------ Task inputs ------
theorem State.stopTest_frame {o : State} {s : State} {stop : Nat} {tp : Nat} (hF : Frame o s) :
    Frame o (State.stopTest s stop tp) := by
  unfold State.stopTest
  try dsimp only
  repeat' first
    | with_reducible assumption
    | with_reducible apply State.endTest_frame
    | with_reducible apply State.drawEnd_frame
    | with_reducible refine State.drawEnd_frame_pair ?_ (by with_reducible assumption)
    | (with_reducible refine Frame.ite ?_ ?_ <;> intro _)

theorem State.stopTests_frame {o : State} {s : State} {stop : Nat} (hF : Frame o s) :
    Frame o (State.stopTests s stop) := by
  unfold State.stopTests
  try dsimp only
  repeat' first
    | with_reducible assumption
    | with_reducible apply State.stopTest_frame
    | (with_reducible refine Frame.foldl ?_ ?_; rotate_left; (intro _ _ _; try dsimp only))

theorem State.abortCheck_frame {o : State} {s : State} (hF : Frame o s) :
    Frame o (State.abortCheck s) := by
  unfold State.abortCheck
  try dsimp only
  repeat' first
    | with_reducible assumption
    | with_reducible apply State.finishWork_frame
    | (with_reducible refine Frame.foldl ?_ ?_; rotate_left; (intro _ _ _; try dsimp only))

theorem State.endRestore_frame {o : State} {s : State} {tp : Nat} (hF : Frame o s) :
    Frame o (State.endRestore s tp) := by
  unfold State.endRestore
  try dsimp only
  repeat' first
    | with_reducible assumption
    | with_reducible apply State.stripeDown_frame
    | with_reducible apply State.updBist_frame
    | with_reducible apply State.abortCheck_frame
    | (with_reducible refine Frame.foldl ?_ ?_; rotate_left; (intro _ _ _; try dsimp only))
    | (with_reducible refine Frame.ite ?_ ?_ <;> intro _)

theorem State.capChanged_frame {o : State} {s : State} {old : Nat} (hF : Frame o s) :
    Frame o (State.capChanged s old) := by
  unfold State.capChanged
  try dsimp only
  repeat' first
    | with_reducible assumption
    | with_reducible apply State.lowerCap_frame
    | with_reducible apply State.updBist_frame
    | with_reducible apply State.stopTests_frame
    | with_reducible apply State.abortCheck_frame
    | (with_reducible refine Frame.ite ?_ ?_ <;> intro _)

theorem State.droopStops_frame {o : State} {s : State} (hF : Frame o s) :
    Frame o (State.droopStops s) := by
  unfold State.droopStops
  try dsimp only
  repeat' first
    | with_reducible assumption
    | with_reducible apply State.updBist_frame
    | with_reducible apply State.stopTests_frame
    | with_reducible apply State.abortCheck_frame

theorem State.startTest_frame {o : State} {s : State} {tp : Nat} (hF : Frame o s) :
    Frame o (State.startTest s tp) := by
  unfold State.startTest
  try dsimp only
  repeat' first
    | with_reducible assumption
    | with_reducible apply State.setResult_frame
    | with_reducible apply State.spoilWindow_frame
    | with_reducible apply State.updBist_frame
    | with_reducible apply State.changeRole_frame
    | with_reducible apply State.setSeq_frame
    | with_reducible apply State.goMarch_frame
    | (with_reducible refine Frame.ite ?_ ?_ <;> intro _)
    | split

theorem State.neverRan_frame {o : State} {s : State} {tp stop : Nat} (hF : Frame o s) :
    Frame o (State.neverRan s tp stop) := by
  unfold State.neverRan
  try dsimp only
  repeat' first
    | with_reducible assumption
    | with_reducible apply State.setResult_frame
    | with_reducible apply State.updBist_frame

theorem State.endSlot_frame {o : State} {s : State} (hF : Frame o s) :
    Frame o (State.endSlot s) := by
  unfold State.endSlot
  try dsimp only
  repeat' first
    | with_reducible assumption
    | with_reducible apply State.finishWork_frame
    | with_reducible apply State.updBist_frame
    | split

theorem State.startSlot_frame {o : State} {s : State} {slot : Nat} (hF : Frame o s) :
    Frame o (State.startSlot s slot) := by
  unfold State.startSlot
  try dsimp only
  repeat' first
    | with_reducible assumption
    | with_reducible apply State.updBist_frame
    | with_reducible apply State.startTest_frame
    | with_reducible apply State.neverRan_frame
    | (with_reducible refine Frame.foldl ?_ ?_; rotate_left; (intro _ _ _; try dsimp only))
    | (with_reducible refine Frame.ite ?_ ?_ <;> intro _)
    | split

theorem State.expireSlot_frame {o : State} {s : State} (hF : Frame o s) :
    Frame o (State.expireSlot s) := by
  unfold State.expireSlot
  try dsimp only
  repeat' first
    | with_reducible assumption
    | with_reducible apply State.neverRan_frame
    | with_reducible apply State.endSlot_frame
    | (with_reducible refine Frame.foldl ?_ ?_; rotate_left; (intro _ _ _; try dsimp only))
    | split

theorem State.deadlineSlot_frame {o : State} {s : State} {ends : List (Nat × TestEnd)} (hF : Frame o s) :
    Frame o (State.deadlineSlot s ends) := by
  unfold State.deadlineSlot
  try dsimp only
  repeat' first
    | with_reducible assumption
    | with_reducible apply State.endTest_frame
    | with_reducible apply State.stopTest_frame
    | with_reducible apply State.abortCheck_frame
    | with_reducible apply State.endSlot_frame
    | (with_reducible refine Frame.foldl ?_ ?_; rotate_left; (intro _ _ _; try dsimp only))
    | split

theorem State.stopRunSlot_frame {o : State} {s : State} {ends : List (Nat × TestEnd)} (hF : Frame o s) :
    Frame o (State.stopRunSlot s ends) := by
  unfold State.stopRunSlot
  try dsimp only
  repeat' first
    | with_reducible assumption
    | with_reducible apply State.endSlot_frame
    | with_reducible apply State.deadlineSlot_frame
    | (with_reducible refine Frame.ite ?_ ?_ <;> intro _)
    | split

theorem State.startRunSlot_frame {o : State} {s : State} (hF : Frame o s) :
    Frame o (State.startRunSlot s) := by
  unfold State.startRunSlot
  try dsimp only
  repeat' first
    | with_reducible assumption
    | with_reducible apply State.startSlot_frame
    | with_reducible apply State.expireSlot_frame
    | (with_reducible refine Frame.ite ?_ ?_ <;> intro _)
    | split
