-- ==== Sys2Proof/Laws/FrameLineCode.lean ====
section
/-! SUPPORT. Frame through Machine/LineCode.lean: one lemma for each operation. -/

namespace Sys2Proof.Machine

theorem State.codeErrors_frame {o : State} {s : State} {port lane n : Nat} (hF : Frame o s) :
    Frame o (State.codeErrors s port lane n) := by
  unfold State.codeErrors
  try dsimp only
  repeat' first
    | with_reducible assumption
    | with_reducible apply State.updPort_frame
    | with_reducible apply State.countPort_frame
    | (with_reducible refine Frame.ite ?_ ?_ <;> intro _)

theorem State.decodeClock_frame {o : State} {s : State} {port : Nat} {l : List (BitVec 10)} (hF : Frame o s) :
    Frame o (State.decodeClock s port l).2 := by
  unfold State.decodeClock
  try dsimp only
  repeat' first
    | with_reducible assumption
    | with_reducible apply State.updPort_frame
    | with_reducible apply State.codeErrors_frame

theorem State.decodeClock_frame_pair {o : State} {s : State} {port : Nat} {l : List (BitVec 10)} (hF : Frame o s)
    {pa : List (Option Nat)} {pb : State} (eF : (State.decodeClock s port l) = (pa, pb)) : Frame o pb := by
  have this : Frame o (State.decodeClock s port l).2 := State.decodeClock_frame (hF := hF)
  rw [eF] at this
  exact this

end Sys2Proof.Machine
end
------
**Try it:**
Count how many lines in the records above hold the word "lean", and answer with that number alone.

**Written answer:**
2